Zobacz pełną wersję : czarne wykwity na więźbie
bobiczek
14-08-2002, 14:28
One mi się zrobiły jak drzewo poleżało parę dni po transporcie z tartaku.
Walnąłem je bez przekładki na tydzień i to wystarczyło.
Trochę się boję czy nie zagrzybieje w tych miejscach(a może to jest już grzyb?).
Wygląda to czarne nie ciekawie.
Jak to usunąć i czy bardzo się tym martwić.
Usuwać na dole czy może po złożeniu więźby na dachu.
Miał ktoś takie same przykre doświadczenie?
Drzewo było impregnowane przed dostawą i dość mokre po kąpieli.
plonskij
14-08-2002, 14:36
To są chyba poprostu pleśnie a może szczerniało od wody - samo drewno - chociaż to za krótki okres.
Zeskrob nożem - na impregnowanym drewnie [a takie jest] nie będzie się rozwijać.

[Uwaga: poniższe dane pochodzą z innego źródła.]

-- ==== Sys2Proof/Machine/Regs.lean ====
section
/-! DEFINITION. The register map: offsets in BAR0, widths, fields, access types and reset values, from the register
tables of every chapter (R7, R8, R64, R137, R222, R244, R272, R273, R300, R301, R321, R341, R361, R384, R385, R401, R418,
R439, R440, R453, R468, R482). A register of an array takes its index after its unit's number. -/

namespace Sys2Proof.Machine

/-- The access types of R8. -/
inductive Acc where
  | ro | rw | w1c | wo | rwl
  deriving DecidableEq, Repr

/-- A field as its table gives it: bits, access and reset. -/
structure FDesc where
  hi : Nat
  lo : Nat
  acc : Acc
  reset : Nat
  deriving DecidableEq, Repr

/-- A register or an array of registers of a block: offset in the block, stride and count, width in bits, fields. -/
structure RDesc where
  off : Nat
  stride : Nat
  count : Nat
  width : Nat
  flds : List FDesc
  deriving DecidableEq, Repr

/-- The register blocks. -/
inductive Blk where
  | glb | hmn | log | str | que | cor | drv | mem | sram | lnk | lnkd | col | eng | rcd | trh | emb | schf | schd
  | schc | pwr | clk | thm | sec | mgt
  deriving DecidableEq, Repr

/-- Base in BAR0, stride and count of instances of a block. -/
def Blk.place : Blk → Nat × Nat × Nat
  | .glb => (0x0, 0x10000, 1)
  | .hmn => (0x100000, 0x10000, 1)
  | .log => (0x200000, 0x20000, 1)
  | .str => (0x400000, 0x10000, 1)
  | .que => (0x800000, 0x40, 16384)
  | .cor => (0x1000000, 0x40000, 32)
  | .drv => (0x1800000, 0x40000, 4)
  | .mem => (0x1C00000, 0x20000, 8)
  | .sram => (0x1F00000, 0x1000, 1)
  | .lnk => (0x2000000, 0x4000, 96)
  | .lnkd => (0x2200000, 0x4000, 1)
  | .col => (0x2400000, 0x1000, 1)
  | .eng => (0x2410000, 0x10000, 2)
  | .rcd => (0x2500000, 0x1000, 1)
  | .trh => (0x2600000, 0x40000, 2)
  | .emb => (0x2700000, 0x1000, 1)
  | .schf => (0x2800000, 0x10000, 4)
  | .schd => (0x2840000, 0x100, 1)
  | .schc => (0x2840100, 0x40, 8)
  | .pwr => (0x3000000, 0x1000, 1)
  | .clk => (0x3010000, 0x1000, 1)
  | .thm => (0x3020000, 0x1000, 1)
  | .sec => (0x3400000, 0x4000, 1)
  | .mgt => (0x3800000, 0x1000, 1)

/-- All blocks. -/
def allBlks : List Blk :=
  [.glb, .hmn, .log, .str, .que, .cor, .drv, .mem, .sram, .lnk, .lnkd, .col, .eng, .rcd, .trh, .emb, .schf, .schd, .schc, .pwr, .clk, .thm, .sec, .mgt]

Może być też sinizna drewna[rodzaj grzyba] ale jest on niegroźny - nie osłabia drewna mechanicznie wygląda tylko paskudnie.
Mnie się tak samo zrobiło na drewnie które zimowało na placu budowy. Co prawda na przekładkach. To czarne pojawiło się na tych kawałkach więżby które były blisko żywopłotu z tuj. Kierownik budowy to oglądał, nie pamietam co to jest ale pamiętam że powiedział że nie ma sie czym martwic jesli chodzi o wytrzymałość drewna. Po zrobieniu więźby mój mąż ją opryskał. Mam nadzieję, ze będzie dobrze.
Tydzien wystarczy aby pojawiły się plamki o których piszesz. Kiedyś załatwiłem sobie sporo drzewa przywiozłem suche z tartaku i lało jak z cebra przez kilka przykryłem folią i po kilku dniach pojawiły sie plamki- szybko przekładaj drewno. I tylko zadaszenie z góry. Nie jest to groźne mozna to wszystko szybko zestrugać ale często wnika to dośc głęboko i pozostaje sina plama
Drewno musi miec przewiew
Powered by vBulletin™ Version 4.2.5 Copyright © 2024 vBulletin Solutions, Inc. All rights reserved.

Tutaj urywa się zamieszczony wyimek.